An example of my file looks like this:

201012,720,201011,119,201710,16

Output I want:

201012,720
201011,119
201710,16

Please specify whether or not the lines of the file always have an even number of fields. — agc, May 18 '19 at 18:19

score 5 · Accepted Answer · edited May 19 '19 at 18:01

5

Using a Sed loop:

sed -e 's/,/\n/2' -e 'P;D' file

Ex.

$ echo '201012,720,201011,119,201710,16' | sed -e 's/,/\n/2' -e 'P;D'
201012,720
201011,119
201710,16

This replaces the second , with \n, then prints and deletes up the \n, repeatedly until the substitution is no longer successful.

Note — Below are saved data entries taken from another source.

/-- PEER_FAILED (R473): both paths have been silent for `pair.failover_ms`; the peer ceases to be READY. -/
def peerFailed (s : State) : State :=
  if !pairEnabled s || !s.pair.hbSilent || !s.pair.linkLost || s.pair.peerFailed then s
  else
    let s := tell 0x3003 (pairRole s) (bit s.pair.ilkHeld) 0 (onPair (fun x => { x with
      peerFailed := true, peer := x.peer.map fun b => { b with flags := b.flags &&& ~~~0x0004#16 } }) s)
    autoTake 3 s

/-- PEER_FAILED. -/
def execPeerFailed (s : State) : Host.Outcome State Fault Refusal := .next (pairRefresh (peerFailed s))

/-- PEER_PRESENT_CHANGE (R466). -/
def execPeerPresentChange (present : Bool) (s : State) : Host.Outcome State Fault Refusal :=
  .next (onPair (fun x => { x with peerPresent := present }) s)

/-! ## The Segor link -/

/-- SEGOR_LINK_UP (R467): the highest version that both sides have, of 1 and 2 here; without one the link stays down. [DEDUCED, notes/assumptions/94] -/
def segorLinkUp (lo hi : Nat) (s : State) : State :=
  let v := min 2 hi
  if s.mode.current == .reset || !s.power.railStatus.getLsbD 10 || v < max 1 lo then s
  else onPair (fun x => { x with linkUp := true, linkVersion := v }) s

/-- SEGOR_LINK_UP. -/
def execSegorLinkUp (peerLow peerHigh : Nat) (s : State) : Host.Outcome State Fault Refusal :=
  .next (pairRefresh (segorLinkUp peerLow peerHigh s))

/-- SEGOR_LINK_DOWN (R103, R467, R497): a planned handover that waits for COPY_ACK or for its ports is aborted. [DEDUCED, notes/assumptions/94] -/
def segorLinkDown (s : State) : State :=
  let s := segorDown s
  if s.pair.step == .stopping || s.pair.step == .finalSent then abortHandover 3 s else s

/-- SEGOR_LINK_DOWN. -/
def execSegorLinkDown (s : State) : Host.Outcome State Fault Refusal := .next (pairRefresh (segorLinkDown s))

/-- A MAILBOX frame (R136, R468): a request of transport 3, or the peer's response to a relayed message. -/
def mailboxFrame (m : List Byte) (s : State) : State :=
  if !s.scribe.ready then s
  else if hasBit (field m 10 2) 6 then s
  else if hasBit (field m 10 2) 5 then
    match s.links.relay with
    | some r => answer r 0 0 m (onLinks (fun l => { l with relay := none }) s)
    | none => s
  else receive 3 0 0 m.length m s

/-- SEGOR_FRAME_RECEIVED (R468): a frame with a bad CRC is discarded and counted. Barks, COPY_ACK and copies have their effect
under rows of their own. [DEDUCED, notes/assumptions/93] -/
def segorFrameReceived (kind : Nat) (bytes : List Byte) (s : State) : State :=
  let n := bytes.length - 4
  if !s.pair.linkUp then s
  else if bytes.length < 5 || field bytes n 4 ≠ (crc32c (bytes.take n)).toNat then bump Pid.pairFrameErrors 0 s
  else
    let body := (bytes.take n).drop 1
    match kind with
    | 2 => mailboxFrame body s
    | 3 => onPair (fun x => { x with peerCond := some (field body 20 1, s.ticks) }) s
    | _ => s

/-- SEGOR_FRAME_RECEIVED. -/
def execSegorFrameReceived (kind : Fin 5) (bytes : List Byte) (s : State) : Host.Outcome State Fault Refusal :=
  .next (segorFrameReceived kind.val bytes s)

/-! ## Copies -/

/-- Fire time of the last shot of port `p` on the axis, ns, from its grid period and slot (R152, R412). -/
def lastFireNs (s : State) (p : Nat) : Nat :=
  match (portOf s p).shots.head? with
  | some t =>
    let n := max 1 (portSlots s p)
    ((paramNat s Pid.gridOffsetCells p + t.period * portPeriod s p) * n + t.slot * portPeriod s p) * 5 / (2 * n)
  | none => nowNs s

/-- A zone as a copy carries it (R482). -/
def copyZone (s : State) (z : Nat) : CopyZone :=
  let x := zoneOf s z
  ⟨z, grantedDiv s z, x.suspended, x.paged, x.frameSeq.toNat, x.lastOut⟩

/-- A snapshot for copy epoch `epoch` (R481, R482); `mode` is the mode it names. [DEDUCED, notes/assumptions/93] -/
def snapshot (epoch : Nat) (final : Bool) (mode : Mode) (s : State) : CopyState := {
  epoch := epoch, final := final, cause := s.pair.cause, activeEpoch := s.banks.active.epoch,
  previousEpoch := s.banks.previous.map (·.epoch), trial := s.banks.trial, commitTime := s.banks.commitTime, mode := mode, interrupted := s.mode.interrupted,
  taken := netNs (nowNet s), shotSeq := s.ports.map (·.shotSeq.toNat), fireNs := Vector.ofFn fun p : Fin 4 => lastFireNs s p.val,
  zones := (enabledZones s.banks.active).map (copyZone s), seqs := s.pointer.seqs,
  masterArm := paramBool s Pid.ptrMasterArm 0, flags := paramNat s Pid.ptrFlags 0, newestEvent := s.pointer.newest,
  openRecords := (openRecords s).map fun r => { r with preActual := preReach s r / 1000 },
  raman := s.raman, traces := Vector.ofFn fun p : Fin 4 => paramNat s Pid.ramanTraces p.val,
  select := s.time.select, domains := s.time.domains, servo := Vector.ofFn fun d : Fin 2 => paramGet s Pid.timeDomServoState d.val,
  slewing := s.time.slewing, holdover := s.time.holdover, holdCause := s.time.holdCause, holdIncrement := s.time.holdIncrement,
  axisOffset := axisOffset s, takenTick := s.ticks, syncIntegral := s.time.syncIntegral, syncLocked := s.time.syncLocked }

/-- A copy with the state of port `p` as it is now (R481, R482): its shot numbers, zones, sequencers and DTS accumulation. -/
def copyPort (p : Nat) (s : State) (c : CopyState) : CopyState := { c with
  shotSeq := vecUpdate c.shotSeq p fun _ => (portOf s p).shotSeq.toNat,
  fireNs := vecUpdate c.fireNs p fun _ => lastFireNs s p,
  zones := c.zones.map fun z => if zonePort z.zone = p then copyZone s z.zone else z,
  seqs := Vector.ofFn fun q : Fin 8 =>
    if bankRead s.banks.active Pid.seqPort q.val = (p : Int) then vecRead s.pointer.seqs q.val {} else vecRead c.seqs q.val {},
  raman := vecUpdate c.raman p fun _ => ramanOf s p,
  traces := vecUpdate c.traces p fun _ => paramNat s Pid.ramanTraces p }

/-- A copy is sent (R481). -/
def issueCopy (c : CopyState) (s : State) : State :=
  segorSend 4 (Config.copySegments c.epoch c.final) (onPair (fun x => { x with
    copyEpoch := BitVec.ofNat 32 c.epoch, unacked := true, gather := none, lastCopy := some c }) s)

/-- The active unit takes a snapshot of the next epoch (R481): a port that fires gives its part at its next round start, and the copy is
sent once every port has given it. -/
def sendCopy (final : Bool) (mode : Mode) (s : State) : State :=
  let c := snapshot (s.pair.copyEpoch + 1).toNat final mode s
  let left := BitVec.ofNat 4 (portBits fun p => !final && (portOf s p).gridRunning)
  if left == 0 then issueCopy c s else onPair (fun x => { x with gather := some (c, left) }) s
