/-- Calibration (R523 to R532): a trim and a delay run that pass wait whole for the round start, one outside its limits keeps what is in
force; CAL_RUN, CAL_POINT and CAL_READ answer and journal; RTD_SYSCAL applies at once.
Rests on choices of the model: log entries 96, 98 and 99. -/
def Obligations.CalibrationRuns : Prop :=
  (∀ (s : State) (p : Fin 4) (fields : List Int), s.mode.current ≠ .boot → s.calib.trimming.getLsbD p = true →
    calFailing s 1 p fields = none → s.calib.returning.getLsbD p = false → (calItem s 1 p).journal = none → ∃ t,
      exec (.analogueTrimDone p fields) s = .next t ∧ (calItem t 1 p).next = some (fields.take 28) ∧
      (calItem t 1 p).inForce = (calItem s 1 p).inForce ∧ t.calib.trimming.getLsbD p = false ∧ plantUntouched { s with calib := t.calib } t) ∧
  (∀ (s : State) (p : Fin 4) (fields : List Int) (k : Nat) (v : Int), s.mode.current ≠ .boot → s.calib.trimming.getLsbD p = true →
    calFailing s 1 p fields = some (k, v) → Store.wf (fun _ => {}) s.calib.items = true → s.calib.returning.getLsbD p = false → (calItem s 1 p).journal = none → ∃ t,
      exec (.analogueTrimDone p fields) s = .next t ∧ (calItem t 1 p).inForce = (calItem s 1 p).inForce ∧
      (calItem t 1 p).next = (calItem s 1 p).next ∧ (calItem t 1 p).rejectedField = k ∧ (calItem t 1 p).rejectedValue = v ∧
      t.calib.rejectSeen = true ∧ plantUntouched { s with calib := t.calib } t) ∧
  (∀ (s : State) (temp : Int), (temp - s.calib.tdcTemp).natAbs < 160 →
    exec (.tdcDelayRun temp) s = .next { s with calib := { s.calib with temp := temp } }) ∧
  (∀ (s : State) (temp : Int), 160 ≤ (temp - s.calib.tdcTemp).natAbs → scribeRuns s = true → tdcHeld s = false →
    (calItem s 5 0).running = false → ∃ t, exec (.tdcDelayRun temp) s = .next t ∧ (calItem t 5 0).running = true ∧
      t.calib.tdcTemp = temp ∧ t.calib.tdcDue = false ∧ t = { s with calib := t.calib }) ∧
  (∀ (s : State) (fields : List Int), s.mode.current ≠ .boot → (calItem s 5 0).running = true → calFailing s 5 0 fields = none →
    (calItem s 5 0).journal = none → ∃ t, exec (.tdcDelayDone fields) s = .next t ∧ (calItem t 5 0).running = false ∧
      (calItem t 5 0).next = some (fields.take 8) ∧ plantUntouched { s with calib := t.calib } t) ∧
  (∀ (s : State) (r : Request), mayExecute s 0x0800 r → field r.payload 0 1 = 1 → field r.payload 1 1 = 0xFF → field r.payload 2 1 = 0 →
    s.mode.current = .config → s.calib.trimming = 0 → ∃ t, exec .calRun s = .next t ∧ t.calib.trimming = 0xF ∧
      t.journal.newest = nextJournal s ∧ journalState t (nextJournal s) = some .running ∧ plantUntouched { s with calib := t.calib } t) ∧
  (∀ (s : State) (r : Request), mayExecute s 0x0800 r → field r.payload 0 1 = 1 → s.mode.current ≠ .config →
    exec .calRun s = .next (refuse r 0x30 0 (dequeue r s))) ∧
  (∀ (s : State) (r : Request) (k : Nat) (zero full : Int × Int × Int), mayExecute s 0x0800 r → field r.payload 0 1 = 3 →
    field r.payload 1 1 = k → k < 8 → field r.payload 2 1 = 0 → s.calib.jobs = [] →
    (calItem s 3 k).points.find? (·.1 == 0) = some (0, zero) → (calItem s 3 k).points.find? (·.1 == 1) = some (1, full) →
    500000 ≤ full.1 - zero.1 → full.2.1 ≠ zero.2.1 →
    calFailing s 3 k [(sysCal zero full s).1.1, (sysCal zero full s).1.2] = none → ∃ t, exec .calRun s = .next t ∧
      (calItem t 3 k).inForce = [(sysCal zero full s).1.1, (sysCal zero full s).1.2] ∧ (calItem t 3 k).previous = (calItem s 3 k).inForce ∧
      t.journal.newest = nextJournal s ∧ plantUntouched { s with calib := t.calib } t) ∧
  (∀ (s : State) (r : Request), mayExecute s 0x0801 r → field r.payload 0 1 = 3 → field r.payload 1 1 < 8 → field r.payload 2 1 < 2 →
    field r.payload 8 4 = 0 → field r.payload 12 4 = 0 → s.calib.jobs = [] → ∃ t, exec .calPoint s = .next t ∧
      t.calib.jobs = [{ item := 3, index := field r.payload 1 1, slot := field r.payload 2 1, given := field r.payload 4 4,
                        journal := nextJournal s }] ∧
      journalState t (nextJournal s) = some .running ∧ plantUntouched { s with calib := t.calib } t) ∧
  (∀ (s : State) (r : Request), mayExecute s 0x0802 r → field r.payload 1 1 < calIndexes (field r.payload 0 1) → ∃ t,
    exec .calRead s = .next t ∧ t = answer r 0 0 (calBody (dequeue r s) (field r.payload 0 1) (field r.payload 1 1)) (dequeue r s) ∧
      plantUntouched s t)
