theorem gapToPointer_keep {β : Type} (ob : State → β)
    (hob : ∀ (s : State) v_pointer, ob { s with pointer := v_pointer } = ob s) (z : ℕ) (round : ℕ) (ns : ℕ) (s : State) :
    ob (gapToPointer z round ns s) = ob s := by
  unfold gapToPointer
  simp only [hob, ite_self]

theorem sendGap_keep {β : Type} (ob : State → β)
    (hob : ∀ (s : State) v_params v_scPg v_scTr v_evq v_log v_herder v_pointer v_links v_pairTx, ob { s with params := v_params, evq := v_evq, log := v_log, herder := v_herder, pointer := v_pointer, links := v_links, scribe := { s.scribe with page := v_scPg, transports := v_scTr }, pair := { s.pair with tx := v_pairTx } } = ob s) (b : Bank) (z : ℕ) (t : Shot) (s : State) :
    ob (sendGap b z t s) = ob s := by
  unfold sendGap
  repeat' first | simp only [hob, ite_self, onZone_keep ob (fun s v_herder => hob s s.params s.scribe.page s.scribe.transports s.evq s.log v_herder s.pointer s.links s.pair.tx), sendFrame_keep ob (fun s v_params v_scPg v_scTr v_evq v_log v_herder v_links v_pairTx => hob s v_params v_scPg v_scTr v_evq v_log v_herder s.pointer v_links v_pairTx), gapToPointer_keep ob (fun s v_pointer => hob s s.params s.scribe.page s.scribe.transports s.evq s.log s.herder v_pointer s.links s.pair.tx)] | split

theorem countBlock_keep {β : Type} (ob : State → β)
    (hob : ∀ (s : State) v_params v_scPg v_scTr v_evq v_log v_inkstone v_links v_pairTx, ob { s with params := v_params, evq := v_evq, log := v_log, inkstone := v_inkstone, links := v_links, scribe := { s.scribe with page := v_scPg, transports := v_scTr }, pair := { s.pair with tx := v_pairTx } } = ob s) (stream : ℕ) (seq : ℕ) (e : Encoded) (selfCheck : Bool) (s : State) :
    ob (countBlock stream seq e selfCheck s) = ob s := by
  unfold countBlock
  repeat' first | simp only [hob, ite_self, bump_keep ob (fun s v_params => hob s v_params s.scribe.page s.scribe.transports s.evq s.log s.inkstone s.links s.pair.tx), onInk_keep ob (fun s v_inkstone => hob s s.params s.scribe.page s.scribe.transports s.evq s.log v_inkstone s.links s.pair.tx), post_keep ob (fun s v_params v_scPg v_scTr v_evq v_log v_links v_pairTx => hob s v_params v_scPg v_scTr v_evq v_log s.inkstone v_links v_pairTx)] | split

theorem countStream_keep {β : Type} (ob : State → β)
    (hob : ∀ (s : State) v_params v_scPg v_scTr v_evq v_log v_inkstone v_links v_pairTx, ob { s with params := v_params, evq := v_evq, log := v_log, inkstone := v_inkstone, links := v_links, scribe := { s.scribe with page := v_scPg, transports := v_scTr }, pair := { s.pair with tx := v_pairTx } } = ob s) (stream : ℕ) (es : List Encoded) (selfCheck : Bool) (s : State) :
    ob (countStream stream es selfCheck s) = ob s := by
  unfold countStream
  repeat' first | with_reducible rfl | simp only [hob, ite_self, countBlock_keep ob (fun s v_params v_scPg v_scTr v_evq v_log v_inkstone v_links v_pairTx => hob s v_params v_scPg v_scTr v_evq v_log v_inkstone v_links v_pairTx)] | split | with_reducible refine (forEach_keep ob _ (fun _ _ => ?_) _ _).trans ?_ | with_reducible apply forEach_keep ob | with_reducible refine (foldl_keep ob _ (fun _ _ => ?_) _ _).trans ?_ | rw [apply_ite ob]

theorem sendPart_keep {β : Type} (ob : State → β)
    (hob : ∀ (s : State) v_params v_scPg v_scTr v_evq v_log v_herder v_inkstone v_links v_pairTx, ob { s with params := v_params, evq := v_evq, log := v_log, herder := v_herder, inkstone := v_inkstone, links := v_links, scribe := { s.scribe with page := v_scPg, transports := v_scTr }, pair := { s.pair with tx := v_pairTx } } = ob s) (b : Bank) (z : ℕ) (flags : ℕ) (t : Shot) (selfCheck : Bool) (first : ℕ) (part : List Byte) (s : State) :
    ob (sendPart b z flags t selfCheck first part s) = ob s := by
  unfold sendPart
  repeat' first | simp only [hob, ite_self, sendFrame_keep ob (fun s v_params v_scPg v_scTr v_evq v_log v_herder v_links v_pairTx => hob s v_params v_scPg v_scTr v_evq v_log v_herder s.inkstone v_links v_pairTx), countStream_keep ob (fun s v_params v_scPg v_scTr v_evq v_log v_inkstone v_links v_pairTx => hob s v_params v_scPg v_scTr v_evq v_log s.herder v_inkstone v_links v_pairTx)] | split

theorem featureToPointer_keep {β : Type} (ob : State → β)
    (hob : ∀ (s : State) v_pointer, ob { s with pointer := v_pointer } = ob s) (f : Feature) (s : State) :
    ob (featureToPointer f s) = ob s := by
  unfold featureToPointer
  simp only [hob, ite_self]
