-- ==== Sys2Proof/Laws/PerInstr.lean ====
section
/-! SUPPORT. The encoding of every command: a Serif instruction's word decodes to it (R257, R263). -/

namespace Sys2Proof.Laws

/-- A word without fields holds its opcode. -/
theorem packWord_nil (op : Nat) : packWord op [] = op * 2 ^ 26 := by simp [packWord]

/-- A word's first field, and the word of the others. -/
theorem packWord_cons (op v p : Nat) (fields : List (Nat × Nat)) :
    packWord op ((v, p) :: fields) = v * 2 ^ p + packWord op fields := by
  simp [packWord]; omega

/-- A word whose opcode and fields name a well-formed instruction that spells it decodes to that instruction. -/
theorem decodeSerif_of_shape (l : Fin 128) (w : Nat) (i : Instr) (h : serifShape l w = some i) (hw : i.wellFormed = true)
    (hs : serifWord i = some w) : decodeSerif l w = some i := by
  simp [decodeSerif, h, hw, hs]

namespace Serif

/-- The word of a well-formed Serif instruction decodes, on its lane, to the instruction itself. -/
def Statement (i : Instr) : Prop :=
  ∀ (l : Fin 128) (w : Nat), serifLane i = some l → serifWord i = some w → i.wellFormed = true → decodeSerif l w = some i

/-- What is left to show of a Serif instruction: its shape. -/
theorem of_shape (i : Instr) (l : Fin 128) (w : Nat) (hl : serifLane i = some l) (hw : serifWord i = some w)
    (h : serifShape l w = some i) : Statement i := by
  intro l' w' hl' hw' hf
  obtain rfl : l = l' := by simpa [hl] using hl'
  obtain rfl : w = w' := by simpa [hw] using hw'
  exact decodeSerif_of_shape l w i h hf hw

/-- A command without a lane has no word. -/
theorem of_noLane (i : Instr) (h : serifLane i = none) : Statement i := by
  intro l w hl
  simp [h] at hl

/-- `powerOn`. -/
theorem powerOn (feed : Fin 2) (seqViolation : Bool) : Statement (.powerOn feed seqViolation) := of_noLane _ rfl

/-- `powerOff`. -/
theorem powerOff : Statement .powerOff := of_noLane _ rfl

/-- `resetNFall`. -/
theorem resetNFall : Statement .resetNFall := of_noLane _ rfl

/-- `pwrgdFall`. -/
theorem pwrgdFall : Statement .pwrgdFall := of_noLane _ rfl

/-- `resetRelease`. -/
theorem resetRelease : Statement .resetRelease := of_noLane _ rfl

/-- `strapSample`. -/
theorem strapSample (levels : Machine.Straps) : Statement (.strapSample levels) := of_noLane _ rfl

/-- `railUndervoltage`. -/
theorem railUndervoltage (r : Machine.Rail) : Statement (.railUndervoltage r) := of_noLane _ rfl

/-- `railRestored`. -/
theorem railRestored (r : Machine.Rail) : Statement (.railRestored r) := of_noLane _ rfl
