-- ==== Sys2Proof/Tests/Slice0.lean ====
section
/-! SUPPORT. Small tests of the model, and for each statement of the obligations one theorem (`hyps_` and its name) that shows states and
operands meeting the hypotheses of its clauses. -/

open Sys2Proof Sys2Proof.Machine

namespace Sys2Proof.Tests

set_option Elab.async false

/-! ## Well-formedness: an ill-formed term for each check, which the check refuses -/

theorem test_wf_loopi : (Instr.loopi 0 0 0).wellFormed = false ∧ (Instr.loopi 0 0 1).wellFormed = true := by decide
theorem test_wf_dbnz : (Instr.dbnz 0 0 0).wellFormed = false ∧ (Instr.dbnz 0 0 0xFFFF).wellFormed = true := by decide
theorem test_wf_shifts : (Instr.shli 0 0 0 24).wellFormed = false ∧ (Instr.shrai 0 0 0 24).wellFormed = false ∧
    (Instr.shrli 0 0 0 24).wellFormed = false ∧ (Instr.shrri 0 0 0 24).wellFormed = false ∧ (Instr.shrri 0 0 0 23).wellFormed = true := by decide
theorem test_wf_sizes : (Instr.ld 0 0 0 0 0 false).wellFormed = false ∧ (Instr.st 0 0 0 0 0).wellFormed = false ∧
    (Instr.out 0 0 0).wellFormed = false ∧ (Instr.ld 0 0 0 0 3 true).wellFormed = true := by decide
theorem test_wf_pairs : (Instr.ldpt 0 1 0 0).wellFormed = false ∧ (Instr.inInsn 0 15).wellFormed = false ∧ (Instr.inInsn 0 14).wellFormed = true := by
  decide
theorem test_wf_feat : (Instr.feat 0 0 0 0 3).wellFormed = false ∧ (Instr.feat 0 0 0 0 2).wellFormed = true := by decide
theorem test_wf_ext : (Instr.ext 0 0 0 49).wellFormed = false ∧ (Instr.ext 0 0 0 48).wellFormed = true := by decide
/-- A shift above 23 runs with a free value. -/
theorem test_shift_beyond_runs : ∃ t, exec (.shli 0 0 0 24) State.reset = .next t ∧ (laneOf t 0).pc = 1 := by
  refine ⟨_, rfl, ?_⟩
  simp only [onLaneFree]
  exact (congrArg Lane.pc (laneOf_onLane (laneRetire_ne _ _))).trans rfl

/-! ## Serif words, written out from R257: the opcode in bits 31 to 26, then the fields at their places -/

/-- 0x10 ADD, d 3 in 25–22, a 2 in 21–18, b 2 in 17–14. -/
theorem test_word_add : decodeSerif 0 0x40C88000 = some (.add 0 3 2 2) := by decide
theorem test_word_nop : decodeSerif 5 0x00000000 = some (.nop 5) := by decide
/-- 0x05 DBNZ, c 1 in 25–24, offset −8 in 15–0. -/
theorem test_word_dbnz : decodeSerif 0 0x1500FFF8 = some (.dbnz 0 1 0xFFF8) := by decide
/-- 0x08 LDI, d 3 in 25–22, −1 in 15–0. -/
theorem test_word_ldi : decodeSerif 0 0x20C0FFFF = some (.ldi 0 3 0xFFFF) := by decide
theorem test_word_ld : decodeSerif 0 0xA14AE000 = some (.ld 0 5 1 2 3 true) := by decide
theorem test_word_mac : decodeSerif 0 0xC6050000 = some (.mac 0 2 1 4) := by decide
theorem test_word_sel : decodeSerif 0 0x84108000 = some (.sel 0 0 4 2 0) := by decide
/-- 0x0F GETF, d 1 in 25–22. -/
theorem test_word_getf : decodeSerif 0 0x3C400000 = some (.getf 0 1) := by decide
/-- A reserved opcode, a reserved bit and a size of 0 spell nothing. -/
theorem test_word_refused : decodeSerif 0 0x1C000000 = none ∧ decodeSerif 0 0x00000001 = none ∧ decodeSerif 0 0xA1480000 = none := by decide

/-! ## Worked examples of spec/ -/

/-- R263's worked example: the strain-rate program costs k = 15 and S = 7. -/
theorem test_program_cost : programCost [.movs 0 0 13, .seta 0 0 0, .setai 0 8 3, .setai 0 9 0, .movs 0 1 5, .movs 0 2 6, .loopp 0 0, .inInsn 0 4,
    .inInsn 0 6, .subw 0 8 6 4, .ld 0 9 0 1 3 true, .st 0 8 0 0 3, .subw 0 10 8 9, .or 0 11 5 7, .shrli 0 11 11 16, .out 0 10 3, .out 0 11 1, .abs 0 12 10,
    .feat 0 0 12 1 0, .add 0 1 1 2, .dbnz 0 0 0xFFF3, .endInsn 0] = (15, 7) := by decide +kernel

/-- The same example: 0x80_1200 − 0x7F_F000 across the wrap is 0x2200. -/
theorem test_subw_wraps : (match exec (.subw 9 8 6 4) (onLane 9 (fun x => { x with x := (x.x.set 4 0x7FF000#24).set 6 0x801200#24 }) State.reset) with
    | .next t => (laneOf t 9).x.get 8 | _ => 0) = 0x2200#24 := by decide +kernel

/-- The block of R342's worked example: six elements, mode 1, s = 1, k0 = 3, payload 39 20 35. -/
def exampleHeader : BlockHeader :=
  { size := 28, stored := false, mode := 1, component := 0, k0 := 3, n := 6, stride := 1, dref := 0, zone := 0, first := 0, length := 3, round := 0, seq := 0,
    holdover := false, checkpoint := true }
theorem test_block_decodes : (match decodePayload exampleHeader [] [0x39, 0x20, 0x35] with | .ok xs => xs | .error _ => []) =
    [5, 9, 8, 8, 8, 8] := by decide +kernel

BSD doesn't understand newline as \n in right side of s commands, this is a workaround for ksh,bash,zsh shells:

sed -e :a -e $'s/,/\\\n/2' -e 'P;D' file

Or, a general solution for (old) seds:

sed '
:a
s/,/\
/2
P;D
' file

edited May 19 '19 at 18:01

answered May 18 '19 at 14:29

steeldriver

81,074

Able to process mutiline files even if fields on a line are odd (not-even): +1 – May 18 '19 at 15:42
Doesn't work with BSD sed – jesse_b May 18 '19 at 15:47
@Isaac: It just prints it all on one line like: 201012,720n201011,119,201710,16 – jesse_b May 18 '19 at 17:38
@Jesse_b Ah, when is bsd going to accept \n as a new line? sigh ... – May 18 '19 at 17:44
: unescaped newline inside substitute pattern – jesse_b May 18 '19 at 17:45
@Jesse_b Since it is bash based: Please try this: sed -e :a -e $'s/,/\\\n/2' -e 'P;D;ta' file – May 18 '19 at 17:51
@steeldriver the ta is never executed since the pattern space never survives the D. We can add an extra command after the ta to verify. So, this will suffice : sed -e 's/,/\n/2' -e 'P;D' – Rakesh Sharma May 18 '19 at 19:28
@Jesse_b use this on bsd: sed -e 'y/,/\n/' -e 's/\n/,/' -e 'P;D' to workaround the newline limitation. – Rakesh Sharma May 18 '19 at 19:40
@RakeshSharma thanks - I always forget that D starts a new cycle – steeldriver May 18 '19 at 21:08

score 5 · Answer 2 · answered May 18 '19 at 14:31

5

$ paste -d, - - < <( tr ',' '\n' <file )
201012,720
201011,119
201710,16

or, without the process substitution,

$ tr ',' '\n' <file | paste -d, - -
201012,720
201011,119
201710,16

This replaces all commas in the file with newlines using tr, then uses paste to create two columns separated by a comma from that.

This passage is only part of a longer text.